Collected data:
-- ==== Sys2Proof/Machine/HostCmds.lean ====
section
/-! DEFINITION. The commands of the host ports: arrival and departure, Bus Master Enable and D3hot, tags and completions, MSI-X
(R322 to R346). -/
namespace Sys2Proof.Machine

/-! ### Shared operations -/

/-- A bit of HP_INT_STATUS is set: CPL_TIMEOUT 0, LATE_CPL 1, DEPARTED 2, ARRIVED 3, NO_FLIT 4 (R346). -/
def State.hpInt (s : State) (e b : Nat) : State :=
  let old := (s.ep e).intStatus
  let new := old ||| BitVec.ofNat 5 (2 ^ b)
  (s.modEp e fun x => { x with intStatus := new }).notify old new (s.ep e).intEnable

/-- The endpoints whose Data Link Layer is up. -/
def State.upEps (s : State) : List Nat := [0, 1, 2, 3].filter fun e => (s.ep e).dlUp

/-- The management PF by R327 and R344: the one SET_MGMT_PF named, while its endpoint is up, else the lowest-numbered endpoint that is up
(log 43). A move writes MGMT_PF_CHANGED for endpoint `e`. -/
def State.chooseMgmt (s : State) (e : Nat) : State :=
  let named := match s.host.mgmtNamed with
    | some n => if (s.ep n).dlUp then some n else none
    | none => none
  let m := named.orElse fun _ => s.upEps.head?
  let moved := match s.host.mgmt, m with
    | some a, some b => a != b
    | _, _ => false
  let s := { s with host := { s.host with mgmt := m, mgmtNamed := named } }
  if moved then s.event 0x0032 (0x0300 + e) (leBytes 1 e ++ leBytes 1 (m.getD 0)) else s

/-- The contexts of some functions become HOST_LOST (R210, R341). -/
def State.loseFns (s : State) (f : Ctx → Bool) : State :=
  s.ctxs.foldl (fun s e => if f e.2 && decide (e.1 < 4096) then s.loseCtx e.1 else s) s

/-- A departed PF's mailbox page returns to its reset values (R349). A request already taken completes its effects, and its response
and the records of its long commands are discarded (R364). TOKEN and RSEQ count on (R356). -/
def Mailbox.depart (b : Mailbox) : Mailbox :=
  { Mailbox.reset with gone := b.gone ++ b.taken.toList, long := b.long.map fun l => { l with discard := true }, token := b.token,
                       rseq := b.rseq }

/-- An endpoint departs (R341): its functions' contexts are lost, its mailbox page resets, the record is written, and the management
role moves (R344). A departure is recorded when the Data Link Layer was up. -/
def State.depart (s : State) (e : Nat) : State :=
  let up := (s.ep e).dlUp
  let s := s.modEp e fun x => { x with linkUp := false, dlUp := false, speed := 0, width := 0 }
  let s := (s.loseFns fun c => c.ep == e).modBox e Mailbox.depart
  if up then ((s.event 0x0031 (0x0300 + e) (leBytes 1 e)).hpInt e 2).chooseMgmt e else s

/-- Every function of an endpoint returns to its reset values (R345). -/
def State.resetFns (s : State) (e : Nat) : State :=
  { s with host := { s.host with funcs := s.host.funcs.filter fun x => x.1 / 128 != e } }

/-- PERST resets the layers and the configuration space of an endpoint, and clears its tags and quarantine (R345). POOL is kept. -/
def Endpoint.perst (x : Endpoint) : Endpoint :=
  { x with linkUp := false, dlUp := false, speed := 0, width := 0, noFlit := false, configured := false, pool := x.poolWanted, tags := [],
           quar := [], waiting := [], ctoUs := 55000, atomicEn := false, vfs := 0 }

/-- Transfers given up whose requests no tag or waiting request holds any more are forgotten. -/
def State.dropDead (s : State) : State :=
  let uses := (s.host.eps.map fun e => e.2.tags.map (fun t => t.use.id) ++ e.2.waiting.map fun w => w.1.id).flatten
  s.modMem fun m => { m with xfers := m.xfers.filter fun x => !x.dead || uses.contains x.id }

/-- The formed endpoints of host port `k`. -/
def State.portEps (s : State) (k : Nat) : List Nat := [2 * k, 2 * k + 1].filter s.formed

/-- What waited for a function's Bus Master Enable or for D0 goes on, in order (R342). -/
def State.fnResumes (s : State) (f : FnId) : State :=
  let mine (x : Susp) : Bool :=
    x.why == .paused && match s.qp? x.pkt.trans.dstQpn.toNat with
      | some q => s.mayDma q.owner
      | none => true
  let s := ((s.resumeXfers).serveWaiting f.ep.val ((s.ep f.ep.val).waiting.length)).flushMsix f
  (List.range 64).foldl (fun s t => s.releaseSusp t mine) s

/-- The timeout of R334 in ticks. -/
def Endpoint.ctoTicks (x : Endpoint) : Nat := x.ctoUs * usTicks

/-- A tag leaves the outstanding ones. A smaller POOL that SET_TAG_POOL asked for takes effect once it holds them all (R366). -/
def Endpoint.dropTag (x : Endpoint) (t : Nat) : Endpoint :=
  { x with tags := x.tags.filter fun y => y.tag ≠ t }

/-- After tags have returned: requests that wait take them, and a pool size that waited takes effect. -/
def State.tagsBack (s : State) (e : Nat) : State :=
  let x := s.ep e
  let s := if x.tags.length ≤ 256 * x.poolWanted then s.setEp e { x with pool := x.poolWanted } else s
  s.serveWaiting e ((s.ep e).waiting.length)

/-! ### Ports and endpoints -/

/-- PERST_ASSERT (R345): both halves of the port depart and are reset. -/
def execPerstAssert (k : Fin 2) (s : State) : Out :=
  let s := { s with pins := { s.pins with perst := put s.pins.perst k.val true } }
  if s.dieRuns then
    ((s.portEps k.val).foldl (fun s e => ((s.depart e).modEp e Endpoint.perst).resetFns e) s).dropDead.done
  else s.done

/-- PERST_DEASSERT (R329): training starts; until CONFIG_SPACE_READY the endpoints answer Request Retry Status. -/
def execPerstDeassert (k : Fin 2) (s : State) : Out :=
  ({ s with pins := { s.pins with perst := put s.pins.perst k.val false } } : State).done

/-- An endpoint can train: it is formed, its PERST pin is high and the die runs. -/
def State.mayTrain (s : State) (e : Nat) : Bool := s.dieRuns && s.formed e && !(s.pins.perst.getD (e / 2) true)

/-- Widths an endpoint can train to (R323, R324): 16 lanes, or 8 when its port is split. -/
def State.widthOk (s : State) (e w : Nat) : Bool :=
  [1, 2, 4, 8, 16].contains w && (w ≤ 8 || !s.formed (2 * (e / 2) + 1))

/-- HOST_ARRIVED (R343): the link is in L0 at SPEED and WIDTH and the Data Link Layer is up. -/
def execHostArrived (e : Fin 4) (speed width : Nat) (s : State) : Out :=
  if s.mayTrain e.val && !(s.ep e.val).dlUp && decide (1 ≤ speed ∧ speed ≤ 6) && s.widthOk e.val width then
    let s := s.modEp e.val fun x => { x with linkUp := true, dlUp := true, speed := speed, width := width, noFlit := false }
    (((s.event 0x0030 (0x0300 + e.val) (leBytes 1 e.val)).hpInt e.val 3).chooseMgmt e.val).done
  else .next s

/-- HOST_DEPARTED (R341): the Data Link Layer goes down. -/
def execHostDeparted (e : Fin 4) (s : State) : Out :=
  if s.dieRuns && (s.ep e.val).dlUp then (s.depart e.val).done else .next s

/-- The function exists on its endpoint: the PF, or a VF that is enabled. -/
def State.fnExists (s : State) (e : Fin 4) (fn : Nat) : Bool := s.hostReaches e && (fn == 0 || decide (fn ≤ (s.ep e.val).vfs))

/-- The function owns the context. -/
def State.ownsCtx (s : State) (f : FnId) (c : Nat) : Bool := match s.ctx? c with
  | some x => x.ep == f.ep.val && x.fn == f.fn
  | none => false

/-- The endpoint answers configuration requests with Request Retry Status: its link is up, and its configuration space is not set up
(R329). -/
def State.retries (s : State) (e : Nat) : Bool := s.dieRuns && s.formed e && (s.ep e).dlUp && !(s.ep e).configured

/-- A configuration request of function `f`: carried out by `go` once the configuration space is set up, and answered Request Retry Status
before (R329). -/
def State.configRequest (s : State) (f : FnId) (go : State → State) : Out :=
  if s.fnExists f.ep f.fn then (go s).done else if s.retries f.ep.val then (s.emit (.retryStatus f)).done else .next s

/-- VF_DISABLE (R341): the endpoint's VFs depart. -/
def execVfDisable (e : Fin 4) (s : State) : Out :=
  if s.hostReaches e then
    let n := (s.ep e.val).vfs
    let s := s.modEp e.val fun x => { x with vfs := 0 }
    let s := s.loseFns fun c => c.ep == e.val && c.fn != 0
    let s := { s with host := { s.host with funcs := s.host.funcs.filter fun x => x.1 / 128 != e.val || x.1 % 128 == 0 } }
    (if n = 0 then s else (s.event 0x0031 (0x0300 + e.val) (leBytes 1 e.val)).hpInt e.val 2).done
  else if s.retries e.val then (s.emit (.retryStatus (pf e))).done
  else .next s

/-- BME_CLEAR (R342). -/
def execBmeClear (e : Fin 4) (fn : Fin 65) (s : State) : Out :=
  let f : FnId := { ep := e, fn := fn.val }
  s.configRequest f fun s => s.modFunc f fun x => { x with bme := false }

/-- BME_SET (R342): in D0 the function's contexts resume in order. -/
def execBmeSet (e : Fin 4) (fn : Fin 65) (s : State) : Out :=
  let f : FnId := { ep := e, fn := fn.val }
  s.configRequest f fun s => (s.modFunc f fun x => { x with bme := true }).fnResumes f

/-- D3HOT_ENTRY (R342). -/
def execD3hotEntry (e : Fin 4) (fn : Fin 65) (s : State) : Out :=
  let f : FnId := { ep := e, fn := fn.val }
  s.configRequest f fun s => s.modFunc f fun x => { x with d3hot := true }

/-- D3HOT_EXIT (R342). -/
def execD3hotExit (e : Fin 4) (fn : Fin 65) (s : State) : Out :=
  let f : FnId := { ep := e, fn := fn.val }
  s.configRequest f fun s => (s.modFunc f fun x => { x with d3hot := false }).fnResumes f

/-- NO_FLIT_RETRY (R323): the endpoint gives up training against a partner without Flit Mode, 100 ms after it last did. -/
def execNoFlitRetry (e : Fin 4) (s : State) : Out :=
  if s.mayTrain e.val && !(s.ep e.val).linkUp then
    let s := if (s.ep e.val).noFlit then s.reach ((s.ep e.val).noFlitAt + 100 * msTicks) else s
    ((s.modEp e.val fun x => { x with noFlit := true, noFlitAt := s.clk.now }).hpInt e.val 4).done
  else .next s

/-! ### Completions (R334 to R339) -/

/-- A tag of the endpoint is outstanding. -/
def Endpoint.tag? (x : Endpoint) (t : Nat) : Option Tag := x.tags.find? fun y => y.tag == t

/-- DMA_READ_COMPLETION (R337, R339): the completion of an outstanding tag, with data when `ok`, else an error status; it is
accepted as long as the timeout has not been decided (log 131). -/
def execDmaReadCompletion (e : Fin 4) (tag : Fin 4096) (ok : Bool) (data : List Byte) (s : State) : Out :=
  match (s.ep e.val).tag? tag.val with
  | none => .next s
  | some t =>
    if s.dieRuns && (s.ep e.val).dlUp then
      let s := s.modEp e.val fun x => x.dropTag tag.val
      let s := if ok then s.answer t.use (some data) else if t.use.isAtomic then s.refuseAtomic e.val t.use else s.answer t.use none
      (s.tagsBack e.val).done
    else .next s

/-- COMPLETION_TIMEOUT (R335, R336): reported, counted, the tag quarantined, and the request settled by its type. -/
def execCompletionTimeout (e : Fin 4) (tag : Fin 4096) (s : State) : Out :=
  match (s.ep e.val).tag? tag.val with
  | none => .next s
  | some t =>
    if s.dieRuns then
      let s := s.reach (t.sent + (s.ep e.val).ctoTicks)
      let s := s.modEp e.val fun x => { x.dropTag tag.val with
        quar := x.quar ++ [{ tag := tag.val, sent := t.sent }], cplTimeout := x.cplTimeout + 1 }
      (((s.emit (.aerTimeout e.val)).hpInt e.val 0).answer t.use none).done
    else .next s

/-- LATE_COMPLETION (R336): a completion of a quarantined tag. -/
def execLateCompletion (e : Fin 4) (tag : Fin 4096) (s : State) : Out :=
  let x := s.ep e.val
  if s.dieRuns && x.dlUp && x.quar.any fun y => y.tag == tag.val then
    let s := s.setEp e.val { x with quar := x.quar.filter (fun y => y.tag ≠ tag.val), lateCpl := x.lateCpl + 1 }
    (((s.emit (.aerUnexpected e.val)).hpInt e.val 1).tagsBack e.val).done
  else .next s

/-- UNEXPECTED_COMPLETION (R336): a completion of a tag that is neither outstanding nor quarantined. -/
def execUnexpectedCompletion (e : Fin 4) (tag : Fin 4096) (s : State) : Out :=
  let x := s.ep e.val
  if s.dieRuns && x.dlUp && x.tagFree tag.val then
    ((s.setEp e.val { x with unexpCpl := x.unexpCpl + 1 }).emit (.aerUnexpected e.val)).done
  else .next s

/-- TAG_QUARANTINE_RELEASE (R336): 4 × the timeout after its request was sent, a quarantined tag returns to the pool. -/
def execTagQuarantineRelease (e : Fin 4) (tag : Fin 4096) (s : State) : Out :=
  match (s.ep e.val).quar.find? fun y => y.tag == tag.val with
  | none => .next s
  | some q =>
    if s.dieRuns then
      let s := s.reach (q.sent + 4 * (s.ep e.val).ctoTicks)
      ((s.modEp e.val fun x => { x with quar := x.quar.filter fun y => y.tag ≠ tag.val }).tagsBack e.val).done
    else .next s

/-! ### MSI-X (R328) -/

/-- MSIX_UNMASK (R328): a vector's Mask bit, or the Function Mask, is cleared, and messages held are sent. -/
def execMsixUnmask (e : Fin 4) (fn : Fin 65) (v : Option (Fin 2048)) (s : State) : Out :=
  if s.fnExists e fn.val then
    let f : FnId := { ep := e, fn := fn.val }
    let x := s.func f
    let x := match v with
      | none => { x with fnMask := false }
      | some v => { x with vectors := Tbl.set x.vectors v.val { Tbl.getD x.vectors v.val Vector.reset with masked := false } }
    ((s.setFunc f x).flushMsix f).done
  else .next s

end Sys2Proof.Machine
end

• _Task statement_
Your answer should consist solely of the lines above from the line with "def execPerstDeassert (k" to the line with "def execHostArrived (e", both included, reproduced exactly.

• _Worked solution_
def execPerstDeassert (k : Fin 2) (s : State) : Out :=
  ({ s with pins := { s.pins with perst := put s.pins.perst k.val false } } : State).done

/-- An endpoint can train: it is formed, its PERST pin is high and the die runs. -/
def State.mayTrain (s : State) (e : Nat) : Bool := s.dieRuns && s.formed e && !(s.pins.perst.getD (e / 2) true)

/-- Widths an endpoint can train to (R323, R324): 16 lanes, or 8 when its port is split. -/
def State.widthOk (s : State) (e w : Nat) : Bool :=
  [1, 2, 4, 8, 16].contains w && (w ≤ 8 || !s.formed (2 * (e / 2) + 1))

/-- HOST_ARRIVED (R343): the link is in L0 at SPEED and WIDTH and the Data Link Layer is up. -/
def execHostArrived (e : Fin 4) (speed width : Nat) (s : State) : Out :=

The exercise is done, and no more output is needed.